In the way that people speak of "peak oil," is it possible we have seen "peak pro sports"?
Even the almighty NFL is being thrown for a loss. Individual teams are paring payrolls. The Cleveland Browns, Washington Redskins and other front offices have laid off staff members. Forbes.com reports that the snakebit Detroit Lions franchise is losing money.
The Forbes Web site also reports that overall attendance at pro football games was down in 2008, compared with the year before. And most of those tickets were bought before the economy went south. "We're concerned about next year's attendance," NFL spokesman Brian McCarthy told Forbes.com.
The league's brass says that spring ticket sales will set the future course for the NFL. And officials are expecting that sales could be lower than last year. Commissioner Roger Goodell announced in December that the NFL was laying off 150 employees, more than 10 percent of its staff, because of anticipated loss of revenue.
"These are difficult and painful steps," Goodell wrote in a memo. "But they are necessary in the current economic environment. I would like to be able to report that we are immune to the troubles around us, but we are not."
The Game's The Thing
On Sunday, more than 70,000 people will pack Raymond James Stadium, and gazillions of others will be watching around the world. It's hard to believe that such a spectacle will not go on year after year.
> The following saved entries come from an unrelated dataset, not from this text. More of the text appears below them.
/-! The core never halts (70_reset_and_hazards.md R325): the execute stage answers a next state on every instruction, so
what is left of a cycle that could stop a running core is a fetched pair the decoder refuses, and R62 keeps such a pair
out of the image. -/

namespace Sys2Proof.Machine

/-- H of a fetched pair stands at an even index of the image, where R62 asks for bits 7..2 at 0. -/
theorem State.romPair_high_zeros {s : State} {bank : Bank} {a h l : Byte} (hclear : s.rom.highBitsClear = true)
    (hpair : s.romPair bank a = some (h, l)) : h.extractLsb' 2 6 = 0 := by
  obtain ⟨_, hhigh, _⟩ := (s.romPair_eq_some_iff ..).1 hpair
  have heven : romIndex bank a % 2 = 0 := by
    rw [romIndex]
    omega
  exact Memory.read_even_high hclear heven hhigh

/-- Both outcomes of the execute stage, a model fault too, are next states (R261). -/
theorem exists_exec_next (i : Instr) (s : State) : ∃ u, exec i s = .next u := by
  rcases exec_faults_or_completes i s with ⟨k, _, hexec⟩ | ⟨_, u, hexec⟩
  · exact ⟨s.raise k, hexec⟩
  · exact ⟨s.writtenBy i u, hexec⟩

/-- Settles O13, by whether the fetch finds a word. -/
theorem runningStateHasNextCycle : Obligations.RunningStateHasNextCycle := by
  intro s hrun hclear
  cases hpair : s.romPair s.offset s.pc with
  | none => exact ⟨s.beginCycle.fetchFault, step_of_no_word hrun hpair⟩
  | some pair =>
    obtain ⟨h, l⟩ := pair
    have hdec := decode_pair (State.romPair_high_zeros hclear hpair) l []
    obtain ⟨u, hexec⟩ := exists_exec_next (decodeWord (pairWord h l)) (s.atExecute (pairWord h l))
    exact ⟨u.endCycle s.de, stepRunsDecodedInstruction s u h l _ hrun hpair hdec hexec⟩

end Sys2Proof.Machine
But some longtime observers question the future of such extravagance. "I believe that continued national and global economic pressures on companies and travelers would impact next year's game in the same negative way that it would impact other spending throughout the travel and entertainment industry," says Robert Canton, director of PricewaterhouseCoopers' Hospitality and Leisure practice.
But, Canton adds, an interesting story line — such as the New England Patriots' quest for a perfect season, which ended with a loss in last year's game, or when two major-market teams meet — can boost interest in the event and "potentially offset some of the negative impact of a down economy."
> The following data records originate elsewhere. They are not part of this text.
-- ==== Sys2Proof/Syntax.lean ====
section
/-! DEFINITION. The CC20 command set, spec revision 1 (spec 30_encoding.md R83): one constructor per
row of spec/opcode_table.json. A command word carries no operand (R82). -/

namespace Sys2Proof

/-- A command of CC20. -/
inductive Instr where
  /-- BLOCK (41_block_function.md R128). -/
  | block
  /-- XOR (43_stream_xor.md R166). -/
  | xor
  /-- KSTREAM (43_stream_xor.md R167). -/
  | kstream
  /-- CTRINC (42_counter.md R145). -/
  | ctrinc
deriving DecidableEq, Repr

end Sys2Proof
end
Matt Gaventa, former editor of the SportsMediaWatch Web site, agrees. In 2006 he wrote about the necessity of a strong, dramatic narrative for a Super Bowl to be successful. Eventually, he says, hype and hoopla just don't cut it.
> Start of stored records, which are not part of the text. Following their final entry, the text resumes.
-- ==== Sys2Proof/Tests/Slice0.lean ====
section
/-! SUPPORT. Tests whose expected results come from spec/95_test_vectors.md or from the encoding rules, the
WellFormed smoke test, and a witness for the hypotheses of each obligation. -/

namespace Sys2Proof.Tests

open Sys2Proof Sys2Proof.Machine

/-! ### Small states -/

/-- An idle machine with the given NC0 and operands. -/
def idleAt (nc0 src dst len : Word) : State :=
  { State.reset with nc := #v[nc0, 0x11111111, 0x22222222, 0x33333333], src := src, dst := dst, len := len }

/-- A machine in a running command. -/
def busyAt (i : Instr) (p : Phase) : State := { State.reset with op := some i, phase := p }

/-- What `f` sees in the next state. -/
def look {α : Type} (r : Result) (f : State → α) : Option α :=
  match r with
  | .next t => some (f t)
  | .fault _ => none
  | .refused _ => none

/-- A machine with HOST turns to come. -/
def withTurns (s : State) (ts : List Turn) : State := { s with schedule := ts }

/-! ### WellFormed, and an ill-formed term for each check -/

theorem test_words_wellFormed :
    ([0x1, 0x2, 0x3, 0x4] : List Word).all wordWellFormed = true := by decide

/-- OP = 0x0 is below the map (30_encoding.md R85). -/
theorem test_word_opcode_zero : wordWellFormed 0x00000000 = false := by decide

/-- OP = 0x5 is above the map (30_encoding.md R85). -/
theorem test_word_opcode_five : wordWellFormed 0x00000005 = false := by decide

/-- RSV is not 0 (30_encoding.md R85). -/
theorem test_word_reserved : wordWellFormed 0x00000012 = false ∧ wordWellFormed 0x80000001 = false := by decide

theorem test_platform_default : Platform.default.wellFormed = true := by decide

/-- P_ADDR_W below and above its bounds (00_scope.md R8). -/
theorem test_platform_bounds : Platform.wellFormed ⟨0, 0⟩ = false ∧ Platform.wellFormed ⟨33, 0⟩ = false := by decide

theorem test_commands_wellFormed : [Instr.block, .xor, .kstream, .ctrinc].all Instr.wellFormed = true := by decide

/-! ### Words written out bit by bit from 30_encoding.md R80 and R83 -/

theorem test_decode_block : decode 0b00000000000000000000000000000001#32 = .command .block := by decide

theorem test_decode_xor : decode 0b00000000000000000000000000000010#32 = .command .xor := by decide

theorem test_decode_kstream : decode 0b00000000000000000000000000000011#32 = .command .kstream := by decide

theorem test_decode_ctrinc : decode 0b00000000000000000000000000000100#32 = .command .ctrinc := by decide

/-- V-E1. -/
theorem test_decode_illegal :
    decode 0x00000006 = .illegal .reservedOpcode ∧ decode 0x00000010 = .illegal .reservedBitsSet ∧
    decode 0xFFFFFFFF = .illegal .reservedBitsSet := by decide

theorem test_table_words :
    decodeTableWord 32 1 = some .block ∧ decodeTableWord 32 2 = some .xor ∧
    decodeTableWord 32 3 = some .kstream ∧ decodeTableWord 32 4 = some .ctrinc ∧
    decodeTableWord 32 0 = none ∧ decodeTableWord 33 0x100000001 = none := by decide

/-! ### The datapath, against 95_test_vectors.md -/

/-- V-L1. -/
theorem test_le32 : le32 0x00 0x01 0x02 0x03 = 0x03020100 ∧ le32 0x00 0x00 0x00 0x80 = 0x80000000 := by decide

/-- V-L1. -/
theorem test_byteOf : [0, 1, 2, 3].map (byteOf 0xade0b876) = [0x76, 0xb8, 0xe0, 0xad] := by decide

/-- E1: the ASCII bytes "expand 32-byte k". -/
theorem test_sigma : sigma =
    #v[le32 0x65 0x78 0x70 0x61, le32 0x6e 0x64 0x20 0x33, le32 0x32 0x2d 0x62 0x79, le32 0x74 0x65 0x20 0x6b] := by
  decide

/-- V-L1: the NC bytes. -/
theorem test_nc_bytes :
    ncOfBytes #v[0x01, 0x00, 0x00, 0x00, 0x00, 0x00, 0x00, 0x09, 0x00, 0x00, 0x00, 0x4a, 0x00, 0x00, 0x00, 0x00] =
      #v[0x00000001, 0x09000000, 0x4a000000, 0x00000000] := by decide

/-- V-Q1. -/
theorem test_qr : qr 0x11111111 0x01020304 0x9b8d6f43 0x01234567 =
    (0xea2a92f4, 0xcb1cf8ce, 0x4581472e, 0x5881c4bb) := by decide

/-- V-Q3: all ones. -/
theorem test_qr_wraps : qr 0xffffffff 0xffffffff 0xffffffff 0xffffffff =
    (0xf0000ffd, 0x88790878, 0x0110fdef, 0x010ffdf0) := by decide

/-- V-R1: a column round. -/
theorem test_round_columns : roundFn #v[0, 1, 2, 3, 4, 5, 6, 7, 8, 9, 10, 11, 12, 13, 14, 15] 0 =
    #v[0x8000c004, 0xb000c006, 0x6000c008, 0x5000c00a, 0x64624444, 0xe5e35cdd, 0x63643533, 0xe2e52daa,
      0x08c80488, 0x0bcb06b9, 0x06c6086a, 0x05c50a5b, 0x08c00480, 0x0bc006b0, 0x06c00860, 0x05c00a50] := by
  decide

/-- V-R1: a diagonal round. -/
theorem test_round_diagonals : roundFn #v[0, 1, 2, 3, 4, 5, 6, 7, 8, 9, 10, 11, 12, 13, 14, 15] 1 =
    #v[0xa000f005, 0xb000d007, 0x4000f009, 0x9000d007, 0xecebcccc, 0x7d7ad555, 0xedebdddd, 0x7a7ca422,
      0x04f40948, 0x09d90799, 0x0afa05aa, 0x0bdb07bb, 0x0bd007b0, 0x04f00940, 0x09d00790, 0x0af005a0] := by
  decide

/-- V-B2: KS after FEED, KEY = 00..1f. -/
theorem test_block_words :
    blockWords #v[0x03020100, 0x07060504, 0x0b0a0908, 0x0f0e0d0c, 0x13121110, 0x17161514, 0x1b1a1918, 0x1f1e1d1c]
        #v[0x00000001, 0x09000000, 0x4a000000, 0x00000000] =
      #v[0xe4e7f110, 0x15593bd1, 0x1fdd0f50, 0xc47120a3, 0xc7f4d1c7, 0x0368c033, 0x9aaa2204, 0x4e6cd4c3,
        0x466482d2, 0x09aa9f07, 0x05d7c214, 0xa2028bd9, 0xd19c12b5, 0xb94e16de, 0xe883d0cb, 0x4e3c50a2] := by
  decide +kernel

/-- V-B2: the first output bytes are the low bytes of word 0 first. -/
theorem test_ser :
    [0, 1, 2, 3, 4].map (ser (#v[0xe4e7f110, 0x15593bd1, 0, 0, 0, 0, 0, 0, 0, 0, 0, 0, 0, 0, 0, 0] : Vector Word 16)) =
      [0x10, 0xf1, 0xe7, 0xe4, 0xd1] := by decide

/-- V-C1: the carry stops in byte 1. -/
theorem test_increment_carry : incNc #v[0x000000ff, 1, 2, 3] = (#v[0x00000100, 1, 2, 3], false) := by decide

/-- V-C1: the carry leaves byte 3. -/
theorem test_increment_overflow : incNc #v[0xffffffff, 1, 2, 3] = (#v[0x00000000, 1, 2, 3], true) := by decide

/-! ### One step of each command -/

/-- V-E1: each row of the table runs as the first instruction after reset, and STATUS shows BUSY. -/
theorem test_first_step :
    [1, 2, 3, 4].map (fun w => look (step (State.reset.withFetchWord 32 w)) fun t => (t.op, t.phase, statusWord t)) =
      [some (some .block, .init, 1), some (some .xor, .wipe, 1), some (some .kstream, .wipe, 1),
        some (some .ctrinc, .inc, 1)] := by decide

/-- V-E2: BLOCK at the top of memory is accepted, and one byte further is not. -/
theorem test_block_range :
    look (exec .block (idleAt 0 0 0xffffffc0 0)) statusWord = some 0x00000001 ∧
    look (exec .block (idleAt 0 0 0xffffffc1 0)) statusWord = some 0x00000204 := by decide

/-- V-E2. -/
theorem test_xor_range :
    look (exec .xor (idleAt 0 0xffffff00 0 0x100)) statusWord = some 0x00000001 ∧
    look (exec .xor (idleAt 0 0xffffff00 0 0x101)) statusWord = some 0x00000204 ∧
    look (exec .xor (idleAt 0 0 0xffffff00 0x101)) statusWord = some 0x00000204 := by decide

/-- V-E2: SRC is not range-checked. -/
theorem test_kstream_range :
    look (exec .kstream (idleAt 0 0xffffffff 0 2)) statusWord = some 0x00000001 ∧
    look (exec .kstream (idleAt 0 0 0xffffffff 2)) statusWord = some 0x00000204 := by decide

/-- V-E2. -/
theorem test_ctrinc_range :
    look (exec .ctrinc (idleAt 0 0xffffffff 0xffffffff 0xffffffff)) statusWord = some 0x00000001 := by decide

/-- V-E1: an illegal word. -/
theorem test_illegal_step :
    look (step (State.reset.withFetchWord 32 0x12)) statusWord = some 0x00000104 := by decide

/-- V-C2, last row: the INC micro-step of CTRINC. -/
theorem test_ctrinc_inc :
    look (engineStep { idleAt 0xffffffff 0 0 0 with op := some .ctrinc, phase := .inc }) (fun t => (t.nc, t.ec, t.phase)) =
      some (#v[0, 0x11111111, 0x22222222, 0x33333333], .ctrOverflow, .wipe) := by decide

/-- V-C2, last row: WIPE reports it. -/
theorem test_ctrinc_wipe :
    look (engineStep { idleAt 0 0 0 0 with op := some .ctrinc, phase := .wipe, ec := .ctrOverflow }) statusWord =
      some 0x0000030c := by decide

/-- V-S9, DST = SRC + 2, byte 2: the input byte is the one that output byte 0 replaced. -/
theorem test_xor_emit :
    look (engineStep { idleAt 0 0x100 0x102 6 with
        op := some .xor, phase := .emit, j := 2, wlen := 6, ks := Vector.replicate 16 0xade0b876
        mem := [(0x100, 0x10), (0x101, 0x21), (0x102, 0x66), (0x103, 0x99)] })
      (fun t => (memRead t.mem 0x104, t.j, t.phase)) = some (0x86, 3, .emit) := by decide

/-- V-S10 with the input byte taken as 0: the only byte of a KSTREAM window, then INC. -/
theorem test_kstream_emit :
    look (engineStep { idleAt 0 0x100 0x200 1 with
        op := some .kstream, phase := .emit, j := 0, wlen := 1, ks := Vector.replicate 16 0xade0b876
        mem := [(0x100, 0xff)] })
      (fun t => (memRead t.mem 0x200, t.bytes, t.phase)) = some (0x76, 1, .inc) := by decide

/-- V-B1: byte 63 of BLOCK is 0x86, and WIPE comes next. -/
theorem test_block_emit :
    look (engineStep { idleAt 0 0 0xffffffc0 0 with
        op := some .block, phase := .emit, j := 63, wlen := 64, ks := Vector.replicate 16 0x8665eeb2 })
      (fun t => (memRead t.mem 0xffffffff, t.phase)) = some (0x86, .wipe) := by decide

/-- V-E4, rows 3 and 5. -/
theorem test_status_w1c :
    statusWord (writeStatus 0x8 { State.reset with err := true, ovf := true, ecode := .ctrOverflow }) = 0x00000304 ∧
    statusWord (writeStatus 0x4 { State.reset with err := true, ecode := .ctrOverflow }) = 0x00000000 := by decide

/-- V-E3: a write dropped while BUSY leaves BUSY and IGN. -/
theorem test_dropped_write :
    look (step (withTurns (busyAt .block .round) [wrReg .default .dst 0x5000])) (fun t => (t.dst, statusWord t)) =
      some (0, 0x00000011) := by decide

/-- V-E5: ILLEGAL_CMD raises IRQ in its own step. -/
theorem test_irq :
    look (step (withTurns { State.reset with ie := true } [wrReg .default .cmd 0])) State.irq = some true := by decide

/-- V-Z2: reset during a command. -/
theorem test_reset_turn :
    look (step (withTurns { busyAt .xor .emit with bytes := 8, mem := [(0x200, 0x76)] } [.reset]))
      (fun t => (statusWord t, t.bytes, memRead t.mem 0x200)) = some (0, 0, 0x76) := by decide

/-! ### Witnesses: the hypotheses of each obligation can be met -/

theorem witness_StepRunsWrittenCommand :
    let s := withTurns State.reset [.host (.wr 3 0x4), .engine]
    s.schedule = .host (.wr 3 0x4) :: [.engine] ∧ regAt s.platform 3 = some .cmd ∧ decode 0x4 = .command .ctrinc := by
  decide

theorem witness_FetchedWordRuns :
    decodeTableWord 32 0x1 = some .block ∧ decodeTableWord 32 0x2 = some .xor ∧
    decodeTableWord 32 0x3 = some .kstream ∧ decodeTableWord 8 0x4 = some .ctrinc := by decide

/-- Both clauses: BUSY and idle. -/
theorem witness_IllegalWordRejected :
    (let s := withTurns State.reset [.host (.wr 0 0x12)]
     s.schedule = .host (.wr 0 0x12) :: [] ∧ regAt s.platform 0 = some .cmd ∧
      decode 0x12 = .illegal .reservedBitsSet ∧ s.phase = .idle) ∧
    (let s := withTurns (busyAt .block .round) [.host (.wr 0 0x0)]
     s.schedule = .host (.wr 0 0x0) :: [] ∧ regAt s.platform 0 = some .cmd ∧
      decode 0x0 = .illegal .reservedOpcode ∧ s.phase ≠ .idle) := by decide

/-- `DST + 64 = 2^P_ADDR_W`, at P_ADDR_W = 32 and at the smallest P_ADDR_W that holds a block. -/
theorem witness_BlockAccepted :
    (let s := idleAt 0 0 0xffffffc0 0
     s.phase = .idle ∧ s.dst.toNat + 64 ≤ 2 ^ s.platform.addrW) ∧
    (let s := ({ State.reset with platform := ⟨6, 0⟩ } : State)
     s.phase = .idle ∧ s.dst.toNat + 64 ≤ 2 ^ s.platform.addrW) := by decide

theorem witness_BlockWholeCommand :
    let s := idleAt 0 0 0xffffffc0 0
    s.phase = .idle ∧ s.dst.toNat + 64 ≤ 2 ^ s.platform.addrW := by decide

/-- XOR and KSTREAM at the edge of memory, and with LEN = 0. -/
theorem witness_StreamsAccepted :
    (let s := idleAt 0 0xffffff00 0xffffff00 0x100
     s.phase = .idle ∧ s.dst.toNat + s.len.toNat ≤ 2 ^ s.platform.addrW ∧
      s.src.toNat + s.len.toNat ≤ 2 ^ s.platform.addrW) ∧
    (let s := idleAt 0 0xffffffff 0xffffffff 0
     s.phase = .idle ∧ s.dst.toNat + s.len.toNat ≤ 2 ^ s.platform.addrW ∧
      s.src.toNat + s.len.toNat ≤ 2 ^ s.platform.addrW ∧ s.len.toNat = 0) := by decide

theorem witness_CtrincAccepted : State.reset.phase = .idle := by decide

/-- With and without a counter overflow. -/
theorem witness_CtrincWholeCommand :
    (let s := idleAt 0xffffffff 0 0 0; s.phase = .idle ∧ s.nc[0] = 0xffffffff) ∧
    (let s := idleAt 0xfffffffe 0 0 0; s.phase = .idle ∧ s.nc[0] ≠ 0xffffffff) := by decide

/-- One byte past the edge, for each of the four checks. -/
theorem witness_RangeRejected :
    (let s := idleAt 0 0 0xffffffc1 0
     s.phase = .idle ∧ 2 ^ s.platform.addrW < s.dst.toNat + 64) ∧
    (let s := idleAt 0 0xffffff00 0 0x101
     s.phase = .idle ∧ 2 ^ s.platform.addrW < s.src.toNat + s.len.toNat) ∧
    (let s := idleAt 0 0 0xffffff00 0x101
     s.phase = .idle ∧ 2 ^ s.platform.addrW < s.dst.toNat + s.len.toNat) := by decide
"How much more excess could there be?" he asks today. "How much more could be crammed in? What you see are iterations of the same five story lines — in attempts to build up that hype to the same level. Sometimes that works, and sometimes you have the Cardinals and nobody cares."
These days, he says, "the country seems more interested in the political arena" than in a professional sports contest.
But in sports bars all across the country, fans will be debating the game and asking hypothetical questions. Suppose in the future there is not an interesting story line for the Super Bowl? Suppose small-market teams, the kind that don't naturally draw large followings, play each other? What if the economy continues its downward spiral? And large corporations cannot afford to spend $3 million for a commercial spot? And ticket sales fall? And players are forced to take pay cuts? And they strike instead of playing? Or fans get fed up with the outsize salaries and opulent lifestyles of the players?
Will the Super Bowl morph back into a sparer version, like in the early days when college marching bands — instead of Bruce Springsteen — headlined the half-time show?
Such questions are outrageous and sensational, but in these harsh economic times, we have seen more than one apparently wildly successful enterprise fail spectacularly.
Besides, what is the Super Bowl without hyperbole?
The Associated Press contributed to this report.